The word “incunabula” refers to books printed before 1500 and in the earliest period of European typography since the invention of Gutenberg’s movable type printing press in the 1450s.
Published in Parma in 1499, our copy of Ausonius’ Opera Ausonii Nuper Reperta fits firmly in this most exciting category.
Ausonius was “a Latin poet and rhetorician interesting chiefly for his preoccupation with the provincial scene of his native Gaul… An incorrigible trifler and a victim of what he called “the poetic itch,” Ausonius left few works of any consequence. A characteristic piece of trifling is the Technopaegnion (“A Game of Art”), a set of poems in which each line ends in a monosyllable. His longest poem, on the Mosella (Moselle) River, has flashes of an almost Wordsworthian response to nature, with descriptions of the changing scenery as the river moves through the country.” – Britannica.
Ausonius, Decimus Magnus; Ugoleto, Taddeo. Opera Ausonii Nuper Reperta. Parma [Italy]: Angelum Ugoletum [Angelus Ugoletus], 1499. 86 leaves: 8 unnumbered and 78 numbered.

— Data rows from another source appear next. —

-- ==== Sys2Proof/Machine/HostAcc.lean ====
section
/-! DEFINITION. What the host does to device memory: BAR4, CXL.mem and FLR (14_slices.md R641, 17_firmware.md R786,
18_interfaces.md R817 to R821; rows BAR4_ACCESS, CXL_MEM_ACCESS, FLR; BIRSP stands with the snoops). -/

namespace Sys2Proof.Machine

/-- The physical address of a DPA (R817). -/
def dpaMap (s : State) (o : Nat) : Option Nat :=
  if o < 0x4000000000 then some o
  else if s.org.variant = 1 then
    (if o < 0x8000000000 then some (0x10000000000 + (o - 0x4000000000) / 0x800000000 * 0x1000000000 + o % 0x800000000) else none)
  else if o < 0xC000000000 then some (0x10000000000 + (o - 0x4000000000))
  else none

/-- Whether the host's access of a physical address is homed INTERLEAVED: the spec gives it no leaf, so the home is the
one that already holds the line LOCAL, else the INTERLEAVED one (DEDUCED from R46 and R303, assumption log 31). -/
def hostIl (s : State) (pa : Nat) : Bool :=
  let h := home s (homeSeg pa false) (pa / 1024)
  h.dir.isNone && h.trans.isNone && h.sect.all fun x => decide (x = .i)

/-- The answer to a host read. -/
def answerHost (r : HostReq) (data : List Byte) (poison : Bool) (s : State) : State :=
  match r.write with
  | some _ => s
  | none => emit (.hostRead r.fn r.off data poison) s

/-- All ones of a read's length. -/
def allOnes (n : Nat) : List Byte := List.replicate n 0xFF

/-- A host access is refused (R641, R818): counted, recorded with class 0x10; a write is dropped. -/
def refuseHost (r : HostReq) (detail addr : Nat) (phys : Bool) (data : List Byte) (poison : Bool) (s : State) : State :=
  let e : ErrRec := { cls := 0x10, detail := detail, addr := addr, phys := phys, addrValid := true, srcDie := 8, srcUnit := 2
                      gen := (unitSt s pHostif).gen.toNat, srcLogical := 0x3F }
  answerHost r data poison (captureErr pHostif e (satInc pHostif 0x104 1 s))

/-- A refusal under R818: its detail is not given, so it is a free value. -/
def refuseDpa (r : HostReq) (poison : Bool) (s : State) : State :=
  let dt := (freeVal s).toNat % 256
  let s1 := event pHostif 5 (tickFree 1 s)
  if poison then refuseHost r dt r.off true (cohBytes s1 (hostIl s1 r.off) r.off r.len) true s1
  else refuseHost r dt r.off true (allOnes r.len) false s1

/-- Agent 8 becomes a sharer, or the owner, of a line the host may then hold (R821). -/
def hostKeeps (line keep : Nat) (il : Bool) (s : State) : State :=
  let seg := homeSeg (line * 1024) il
  let owned := (home s seg line).owner.isSome
  let s1 := fetchInto seg line [0, 1, 2, 3] (if keep = 2 ∨ owned then recallLine seg line s else s)
  let h := home s1 seg line
  let dir := if keep = 2 then some { mode := .owned, ptrs := [some 8, none, none] : DirEntry } else some (addSharer 8 0 h.dir)
  let c : AgLine := {
    st := if keep = 2 then .e else .s
    data := putCells ((List.range 1024).map fun o => (o, h.byte o)) [], poison := h.sectorsIn .p, seg := seg }
  let s2 := setCopy 8 line c (setHome seg line { h with dir := dir } s1)
  { s2 with host := { s2.host with lines := sadd s2.host.lines line (if keep = 2 then 2 else 1) } }

/-- What the host itself holds of a line is given up as it writes the line back (R821). -/
def hostReturns (line : Nat) (s : State) : State :=
  if (slook s.host.lines line).isSome then
    dropCopy 8 line { s with host := { s.host with lines := serase line s.host.lines } }
  else s

/-- A host read or write of device memory at its home (R384, R817, R819, R821). -/
def hostData (r : HostReq) (pa : Nat) (s : State) : State :=
  let il := hostIl s pa
  let n := match r.write with | some bs => bs.length | none => r.len
  let s0 := addProg pHostif 1 n (addProg pHostif 0 1 s)
  match r.write with
  | some bs => cohWrite il none pa bs ((linesOf pa n).foldl (fun t l => hostReturns l t) s0)
  | none =>
    let bad := cohPoisonN s0 il pa n
    let s1 := touch il none pa n (answerHost r (cohBytes s0 il pa n) bad s0)
    if r.fn.isNone ∧ r.keep ≠ 0 then hostKeeps (pa / 1024) r.keep il s1 else s1

/-- Whether a host access meets an open transaction at its home, where it waits. -/
def hostWaits (s : State) (r : HostReq) (pa : Nat) : Bool :=
  let il := hostIl s pa
  let n := match r.write with | some bs => bs.length | none => r.len
  (linesOf pa n).any fun l => (home s (homeSeg (l * 1024) il) l).trans.isSome || (segSt s (homeSeg (l * 1024) il)).resetting

/-- An access by DPA, through the PF's BAR4 or CXL.mem (R817, R818). -/
def dpaAccess (r : HostReq) (s : State) : State :=
  match dpaMap s r.off with
  | none => refuseDpa r false s
  | some pa =>
    if !backed s pa then refuseDpa r false s
    else if inReserved pa ∧ r.write.isSome then refuseDpa r false s
    else if inReserved pa ∧ r.fn.isNone then refuseDpa r true s
    else if hostWaits s r pa then s
    else hostData r pa s

/-- An access of a VF's BAR4: virtual address in FN_BAR4_PASID (R641); a page being moved makes it wait (R462). -/
def vfAccess (fn : Nat) (r : HostReq) (s : State) : State :=
  let w := stg s pHostif fn pProt 0x120
  let pasid := fld w 19 0
  let n := match r.write with | some bs => bs.length | none => r.len
  if !bitOf w 20 ∨ !pasidOfFn s pHostif fn pasid then
    refuseHost r (freeVal s).toNat r.off false (allOnes r.len) false (tickFree 1 s)
  else
    let slice := (((bindingsAt s pHostif).find? fun b => b.pasid == pasid).map fun b => b.slice).getD 0
    let c : ErrRec := { ctxValid := true, pasid := pasid, slice := slice, srcDie := 8, srcUnit := 2, srcLogical := 0x3F }
    match xlateRange c pDispatch pasid r.off n (if r.write.isSome then .write else .read) s with
    | .migrating _ _ => s
    | .fault _ dt va s1 => refuseHost r dt va false (allOnes r.len) false s1
    | .ok l s1 =>
      let s2 := addProg pHostif 1 n (addProg pHostif 0 1 s1)
      match r.write with
      | some bs => writePieces slice l bs s2
      | none => readTouch (some slice) l (answerHost r (readPieces s2 l) (piecesPoison s2 l) s2)

/-- Whether the boot window is open (R786, R790). -/
def windowOpen (s : State) : Bool :=
  phase s == 2 || (phase s == 6 && (let c := fld (rd s pBoot 0x100) 15 8; (decide (0x10 ≤ c) && decide (c ≤ 0x15)) || c == 0x21))

/-- What a byte of the image SRAM that nothing has written reads as (assumption log 4). -/
def imageDefault : Nat → Byte := fun _ => 0

/-- A byte of the image SRAM. -/
def imageByte (s : State) (a : Nat) : Byte := sget imageDefault s.boot.image a

/-- Write bytes into the image SRAM. -/
def imageWrite (a : Nat) : List Byte → State → State
  | [], s => s
  | b :: t, s => imageWrite (a + 1) t { s with boot := { s.boot with image := sput imageDefault s.boot.image a b } }

/-- BAR4 before RUN (R786): the boot window while it is open; other writes are dropped and counted, other reads all ones. -/
def bar4Boot (r : HostReq) (s : State) : State :=
  let n := match r.write with | some bs => bs.length | none => r.len
  let inWin := decide (r.fn = some 0) && windowOpen s && decide (r.off + n ≤ 0x400000)
  match r.write with
  | some bs => if inWin then imageWrite r.off bs s else satInc pBoot 0x114 1 s
  | none => answerHost r (if inWin then (List.range n).map fun i => imageByte s (r.off + i) else allOnes n) false s

/-- A host access of device memory, outside HOLD. -/
def hostServe (s : State) (r : HostReq) : State :=
  match r.fn with
  | some 0 => if phase s = 5 then dpaAccess r s else bar4Boot r s
  | some fn => if phase s = 5 then vfAccess fn r s else bar4Boot r s
  | none => if phase s = 5 then dpaAccess r s else s

/-- A host access; in HOLD it is held, up to 256 of them (R759). -/
def hostAccess (r : HostReq) (s : State) : State :=
  if s.inHold ∧ phase s = 5 then
    (if s.power.hold.host.length < 256 then
      { s with power := { s.power with hold := { s.power.hold with host := s.power.hold.host ++ [r] } } } else s)
  else hostServe s r

/-- BAR4_ACCESS: a function reads `len` bytes, or writes bytes, at an offset of its BAR4. -/
def execBar4Access (fn off len : Nat) (write : Option (List Byte)) (s : State) : Res :=
  if 64 ≤ fn then .next s else .next (hostAccess { fn := some fn, off := off, write := write, len := len } s)

/-- CXL_MEM_ACCESS: `keep` says whether a read lets the host keep the line: 0 no, 1 shared, 2 exclusive. -/
def execCxlMemAccess (dpa len keep : Nat) (write : Option (List Byte)) (s : State) : Res :=
  .next (hostAccess { off := dpa, write := write, len := len, keep := keep } s)

/-! ### FLR (R673, R779) -/

/-- FLR of a VF: every slice of the function is reset, and its copies of the INV registers and RING_SEL (R673). -/
def flrVf (fn : Nat) (s : State) : State :=
  let mine := (List.range 64).filter fun sl => sliceEnabled s pHostif sl && sliceFunc s pHostif sl == fn
  let s1 := mine.foldl (fun t sl => sliceDomainReset (0x30, 0x04) sl t) s
  { s1 with regs := s1.regs.filter fun e =>
      !(e.1 / 0x4000000 == fn && (decide (e.1 % 0x4000000 = regKey 0 pDspRings 0x108)
        || pageKind (e.1 % 0x4000000 / 0x1000) == some .walkers)) }

/-- FLR: of the PF a device reset, of a VF its slices; in HOLD it waits for resumption (R762). -/
def flr (fn : Nat) (unreadable : List (Nat × Nat)) (s : State) : State :=
  if fn = 0 then deviceResetReq 3 unreadable s
  else if 64 ≤ fn then s
  else if s.inHold then { s with power := { s.power with hold := { s.power.hold with flr := s.power.hold.flr ++ [fn] } } }
  else flrVf fn s

def execFlr (fn : Nat) (unreadable : List (Nat × Nat)) (s : State) : Res := .next (flr fn unreadable s)

end Sys2Proof.Machine
end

Full leather, over boards carved in relief, with embossed decoration. Gilt lettering to spine. Page edges stained red. 3- and 6-line initial spaces. Woodcut printer’s device at end. Text block trimmed, with some loss to pagination numerals. Manuscript notes to title page, with some handwriting practice; marginal notes. A couple of pages show repairs, some old tide marks to margins.